Welcome to the 12 Days of Data, our look back at the data that made marketing in 2019. We’re looking at the year that was from an analytics perspective to see what insights we can take into the next year and decade. Sit up, get your coffee ready, and let’s celebrate some data.

Facebook Brand Engagement Statistics for Unpaid Content

We start with Facebook Page data for brands’ organic (unpaid) content. Using a curated list provided by Crowdtangle (a Facebook company), we augmented the list with other brand pages that we knew of for a sample size of 2,316 brand pages. Based on that data, we wanted to see what brand engagement looked like for 2019.

Before we go further, we define engagement as the number of interactions (reactions, comments, shares) that occurred on a Facebook brand post, divided by the number of followers of that Facebook brand page at the time of posting. For all the computations that follow, we use the median as the measure of centrality, rather than the mean (average) because medians deal better with outliers, especially in large social media datasets.

In 2019, these 2,316 brand pages published a total of 6,034,384 Facebook posts that were not paid or boosted posts:

12 Days of Data, Day 1: Facebook Brand Engagement Statistics for Unpaid Content

The headline statistic? The median amount of engagement a Facebook brand post, unpaid, received in 2019 was 0.0215%. To put it in context, that’s 1 out of 4,647 people who follow a brand page engaging with its unpaid content.

Other statistics:

  • The median number of engagements per post was 108 reactions, 15 comments
  • The median number of followers was 649,696
  • The median number of posts per day by brand is 7.62 posts

When we examine the trendline for this content, we see a slow and gentle decline throughout the year:

Median Engagement Rate, Unpaid Facebook Brand Content

Key Takeaway

Unpaid social media marketing on Facebook is effectively dead. When 1 out of every 4,600 followers engages in any way with your content, you’re better off standing on the sidewalk in front of your office, handing out brochures, than you are investing time in posting on Facebook without paying.

For contrast, according to Mailchimp, the average click rate for email in 2019 was 2.62%, or 121 times greater. While not apples-to-apples behaviorally, someone seeing your email and clicking on anything in it is 121 times more likely than someone seeing your Facebook post and clicking on anything in it.

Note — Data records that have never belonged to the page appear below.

-- ==== Sys2Proof/Tests/Slice0.lean ====
section
/-! SUPPORT. The model's own tests: well-formedness, decoding of words written out from 30_encoding.md R81 to R84, single steps
from spec/95_test_vectors.md and the examples of the rules, and, for every statement with hypotheses, states that meet them. -/

namespace Sys2Proof.Tests

-- The kernel checks these theorems one after the other; waiting for it in many threads at once would only cost memory.
set_option Elab.async false

open Sys2Proof Sys2Proof.Machine

/-! Well-formedness (30_encoding.md R83): an immediate of 21 bits is refused, the largest of 20 bits is not. -/

theorem test_wf_ldi : ¬ WellFormed (.ldi .b1 1048576) ∧ WellFormed (.ldi .b1 1048575) := by decide

theorem test_wf_primecand : ¬ WellFormed (.primecand .b1 1048576) ∧ WellFormed (.primecand .b1 1048575) := by decide

theorem test_wf_primegen : ¬ WellFormed (.primegen .b1 1048576) ∧ WellFormed (.primegen .b1 1048575) := by decide

theorem test_wf_keygen : ¬ WellFormed (.keygen 1048576) ∧ WellFormed (.keygen 1048575) := by decide

/-! Decoding: every command, its word written out from the fields of 30_encoding.md R81 to R84. -/

/-- Format N: opcode in bits 7:0, all else 0. -/
theorem test_decode_format_n :
    decode 0x00000000#32 = .ok .nop ∧ decode 0x00000001#32 = .ok .zeroize ∧ decode 0x00000020#32 = .ok .rngnext ∧
    decode 0x00000040#32 = .ok .embed ∧ decode 0x00000041#32 = .ok .extract := ⟨rfl, rfl, rfl, rfl, rfl⟩

/-- `LDI b2, 65537`: imm 0x10001, rd 2, opcode 0x02 (40_control_alu.md R102); V11. -/
theorem test_decode_ldi :
    decode 0b00010000000000000001001000000010#32 = .ok (.ldi .b2 65537) ∧
    decode 0xFFFFF702#32 = .ok (.ldi .b7 1048575) := ⟨rfl, rfl⟩

/-- `MOV b4, b1`, `CMP b1, b2`, `BITLEN b3` (R103, R104, R105). -/
theorem test_decode_mov_cmp_bitlen :
    decode 0b00000000000000000000110000000011#32 = .ok (.mov .b4 .b1) ∧
    decode 0b00000000000000001000100000000100#32 = .ok (.cmp .b1 .b2) ∧
    decode 0b00000000000000000001100000000101#32 = .ok (.bitlen .b3) := ⟨rfl, rfl, rfl⟩

/-- `ADD b0, b1, b2`, `SUB b5, b3, b7`, `MOVA b2` (R106, R107, R108). -/
theorem test_decode_add_sub_mova :
    decode 0b00000000000000001000100000000110#32 = .ok (.add .b0 .b1 .b2) ∧
    decode 0b00000000000000011101110100000111#32 = .ok (.sub .b5 .b3 .b7) ∧
    decode 0b00000000000000000000001000001000#32 = .ok (.mova .b2) := ⟨rfl, rfl, rfl⟩

/-- `MUL b3, b4`, `RED b0, b7`, `MODMUL`, `MODEXP b3, b1, b2, b0`, `MODINV b2, b1, b5` (R120 to R125, R90). -/
theorem test_decode_modular :
    decode 0b00000000000000010001100000010000#32 = .ok (.mul .b3 .b4) ∧
    decode 0b00000000000011100000000000010001#32 = .ok (.red .b0 .b7) ∧
    decode 0b00000000000000001000101100010010#32 = .ok (.modmul .b3 .b1 .b2 .b0) ∧
    decode 0b00000000000000001000101100010011#32 = .ok (.modexp .b3 .b1 .b2 .b0) ∧
    decode 0b00000000000010100000101000010100#32 = .ok (.modinv .b2 .b1 .b5) := ⟨rfl, rfl, rfl, rfl, rfl⟩

/-- `MRWIT b2, b1`, `MRTEST b1`, `PRIMECAND b3, 16`, `PRIMEGEN b3, 16` (R156 to R161). -/
theorem test_decode_primality :
    decode 0b00000000000000100001000000100001#32 = .ok (.mrwit .b2 .b1) ∧
    decode 0b00000000000000100000000000100010#32 = .ok (.mrtest .b1) ∧
    decode 0b00000000000000010000001100100011#32 = .ok (.primecand .b3 16) ∧
    decode 0b00000000000000010000001100100100#32 = .ok (.primegen .b3 16) := ⟨rfl, rfl, rfl, rfl⟩

/-- `KEYGEN 1024`, `RSAENC b3, b1, b0`, `RSADEC b3, b2, b0` (R90, R172, R173). -/
theorem test_decode_rsa :
    decode 0b00000000010000000000000000110000#32 = .ok (.keygen 1024) ∧
    decode 0b00000000000000000100001100110001#32 = .ok (.rsaenc .b3 .b1 .b0) ∧
    decode 0b00000000000000001001100000110010#32 = .ok (.rsadec .b3 .b2 .b0) := ⟨rfl, rfl, rfl⟩

/-- `LDF b1`, `STF b1`, `PACK b0, b2`, `UNPACK b1, b2`, `LDM b3`, `STM b3` (R211 to R216). -/
theorem test_decode_serializer :
    decode 0b00000000000000000000000101010000#32 = .ok (.ldf .b1) ∧
    decode 0b00000000000000000000100001010001#32 = .ok (.stf .b1) ∧
    decode 0b00000000000000001000000001010010#32 = .ok (.pack .b0 .b2) ∧
    decode 0b00000000000000001000000101010011#32 = .ok (.unpack .b1 .b2) ∧
    decode 0b00000000000000000000001101010100#32 = .ok (.ldm .b3) ∧
    decode 0b00000000000000000001100001010101#32 = .ok (.stm .b3) := ⟨rfl, rfl, rfl, rfl, rfl, rfl⟩

/-- V1 to V8. -/
theorem test_decode_refused :
    decode 0x00000009#32 = .error .illegalOpcode ∧ decode 0xFFFFFFFF#32 = .error .illegalOpcode ∧
    decode 0x00000100#32 = .error .reservedField ∧ decode 0x00100003#32 = .error .reservedField ∧
    decode 0x00004003#32 = .error .reservedField ∧ decode 0x00000802#32 = .error .reservedField ∧
    decode 0x00000830#32 = .error .reservedField ∧ decode 0x00000120#32 = .error .reservedField :=
  ⟨rfl, rfl, rfl, rfl, rfl, rfl, rfl, rfl⟩

theorem test_decodeTableWord : decodeTableWord 32 0x00008B13 = some (.modexp .b3 .b1 .b2 .b0) := rfl

/-! Single steps. -/

/-- The reset state with registers loaded. -/
def loaded (l : List (Reg × Nat)) : State := l.foldl (fun s p => s.setReg p.1 p.2) State.reset

/-- The state an outcome carries. -/
def stateOf (r : Result) : State :=
  match r with
  | .next t => t
  | .fault _ => State.reset
  | .refused _ => State.reset

/-- `MEM` with bytes from address 256 up, an input window over them and an output window of 16 bytes at 512. -/
def buffered (s : State) (bytes : List Byte) : State :=
  { s.writeBytes 256 bytes with addr0 := 256, len0 := BitVec.ofNat 32 bytes.length, addr1 := 512, len1 := 16 }

/-- A frame of `w` by `h` pixels of 3 zero bytes at 1024, with the payload of `buffered`. -/
def framed (w h : Nat) (payload : List Byte) : State :=
  { buffered (State.reset.writeBytes 1024 (List.replicate (w * h * 3) 0)) payload with
    fbase := 1024, fwidth := BitVec.ofNat 32 w, fheight := BitVec.ofNat 32 h }

/-- The reset instance with `W` 4. -/
def narrow (s : State) : State := { s with inst := { s.inst with w := 4 } }

/-- 40_control_alu.md R100 through the step of the host's interface: the word in flight completes and counts. -/
theorem test_nop_step : (stateOf (step (State.reset.withFetchWord 32 0x00000000))).cmdSeq = 1#32 ∧
    (stateOf (step (State.reset.withFetchWord 32 0x00000000))).status.done = true := by decide +kernel

/-- V2: the recorded fault. -/
theorem test_illegal_step : (stateOf (step (State.reset.withFetchWord 32 0xFFFFFFFF))).errInfo = 0x00000101#32 ∧
    (stateOf (step (State.reset.withFetchWord 32 0xFFFFFFFF))).errCmd = 0xFFFFFFFF#32 := by decide +kernel

/-- V22a, in small. -/
theorem test_zeroize : (stateOf (exec .zeroize { loaded [(.b1, 5)] with acc := 9, result := 7, aux := 4 })).b = RegFile.zero ∧
    (stateOf (exec .zeroize { loaded [(.b1, 5)] with acc := 9, result := 7, aux := 4 })).seed = 42#31 := by decide +kernel

/-- V11. -/
theorem test_ldi : (stateOf (exec (.ldi .b7 1048575) State.reset)).reg .b7 = 1048575 := by decide +kernel

/-- V13. -/
theorem test_mov : (stateOf (exec (.mov .b4 .b1) (loaded [(.b1, 77)]))).reg .b4 = 77 := by decide +kernel

/-- V14. -/
theorem test_cmp : (stateOf (exec (.cmp .b1 .b2) (loaded [(.b1, 9), (.b2, 5)]))).result = 2#32 := by decide +kernel

/-- V17. -/
theorem test_bitlen : (stateOf (exec (.bitlen .b3) (loaded [(.b3, 2 ^ 2048 - 1)]))).result = 2048#32 := by decide +kernel

/-- V18. -/
theorem test_add : (stateOf (exec (.add .b0 .b1 .b2) (loaded [(.b1, 2 ^ 2048 - 2), (.b2, 1)]))).reg .b0 = 2 ^ 2048 - 1 := by
  decide +kernel

/-- V19. -/
theorem test_add_overflows :
    (stateOf (exec (.add .b0 .b1 .b2) (loaded [(.b1, 2 ^ 2048 - 1), (.b2, 1)]))).errInfo = 0x00000701#32 := by decide +kernel

/-- 40_control_alu.md R107. -/
theorem test_sub : (stateOf (exec (.sub .b5 .b3 .b7) (loaded [(.b3, 61), (.b7, 1)]))).reg .b5 = 60 := by decide +kernel

/-- V21. -/
theorem test_sub_underflows :
    (stateOf (exec (.sub .b5 .b3 .b7) (loaded [(.b7, 1)]))).errInfo = 0x00000801#32 := by decide +kernel

/-- V24a. -/
theorem test_mova_overflows :
    (stateOf (exec (.mova .b0) { State.reset with acc := 2 ^ 2048 })).errInfo = 0x00000701#32 := by decide +kernel

/-- V25a. -/
theorem test_mul : (stateOf (exec (.mul .b1 .b1) (loaded [(.b1, 2 ^ 2048 - 1)]))).acc = 2 ^ 4096 - 2 ^ 2049 + 1 := by
  decide +kernel

/-- V27a. -/
theorem test_red : (stateOf (exec (.red .b0 .b7) { loaded [(.b7, 100)] with acc := 3233 })).reg .b0 = 33 := by decide +kernel

/-- V31a: a source that is also the destination and the modulus. -/
theorem test_modmul : (stateOf (exec (.modmul .b1 .b1 .b1 .b1) (loaded [(.b1, 12)]))).acc = 144 ∧
    (stateOf (exec (.modmul .b1 .b1 .b1 .b1) (loaded [(.b1, 12)]))).reg .b1 = 0 := by decide +kernel

/-- V32a. -/
theorem test_modexp :
    (stateOf (exec (.modexp .b3 .b1 .b2 .b0) (loaded [(.b1, 65), (.b2, 17), (.b0, 3233)]))).reg .b3 = 2790 := by decide +kernel

/-- V33b. -/
theorem test_modinv :
    (stateOf (exec (.modinv .b2 .b1 .b5) (loaded [(.b1, 3127), (.b5, 3120)]))).reg .b2 = 1783 := by decide +kernel

/-- V33g. -/
theorem test_modinv_none :
    (stateOf (exec (.modinv .b2 .b1 .b5) (loaded [(.b1, 6), (.b5, 9)]))).errInfo = 0x00000103#32 := by decide +kernel

/-- V23, V26. -/
theorem test_rngnext : (stateOf (exec .rngnext State.reset)).result = 1250496027#32 ∧
    (stateOf (exec .rngnext { State.reset with seed := 2147483647 })).seed = 1043980748#31 := by decide +kernel

/-- V30, V30b. -/
theorem test_mrwit : (stateOf (exec (.mrwit .b2 .b1) (loaded [(.b1, 341), (.b2, 2)]))).result = 0#32 ∧
    (stateOf (exec (.mrwit .b2 .b1) (loaded [(.b1, 341), (.b2, 4)]))).result = 1#32 := by decide +kernel

/-- 95_test_vectors.md S1 for 341, and V31f. -/
theorem test_mrtest : (stateOf (exec (.mrtest .b1) (loaded [(.b1, 341)]))).aux = 2#32 ∧
    (stateOf (exec (.mrtest .b1) (loaded [(.b1, 341)]))).seed = 1116302264#31 ∧
    (stateOf (exec (.mrtest .b1) (loaded [(.b1, 5)]))).seed = 529748450#31 := by decide +kernel

/-- V35. -/
theorem test_primecand : (stateOf (exec (.primecand .b3 16) State.reset)).reg .b3 = 36379 := by decide +kernel

/-- V36d. -/
theorem test_primegen : (stateOf (exec (.primegen .b3 8) State.reset)).reg .b3 = 239 ∧
    (stateOf (exec (.primegen .b3 8) State.reset)).seed = 562037703#31 := by decide +kernel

Mentally make this shift in your 2020 marketing strategy: Facebook is only an ad platform. Period. End of sentence. Change your social media marketing strategy accordingly.

Methodology

Trust Insights used Facebook’s Crowdtangle software to extract all posts from 2,316 brand pages for calendar year-to-date 2019. A list of brand accounts was provided by Crowdtangle and then scored based on use of singular versus plural pronouns to classify whether an account was likely a person or a brand. Posts that were sponsored/paid were excluded at time of processing. Posts were deduplicated by post URL prior to tabulation. Engagement is defined as (reactions + comments + shares) / page Likes at posting. Due to the changing nature of audience sizes, determining follower size for individual brands was calculated as the median number of followers for the page during the study period. The timeframe of the study is January 1, 2019 to December 6, 2019. The date of extraction is December 7, 2019. Trust Insights is the sole sponsor of the study and neither gave nor received compensation for data used, beyond applicable service fees to software vendors.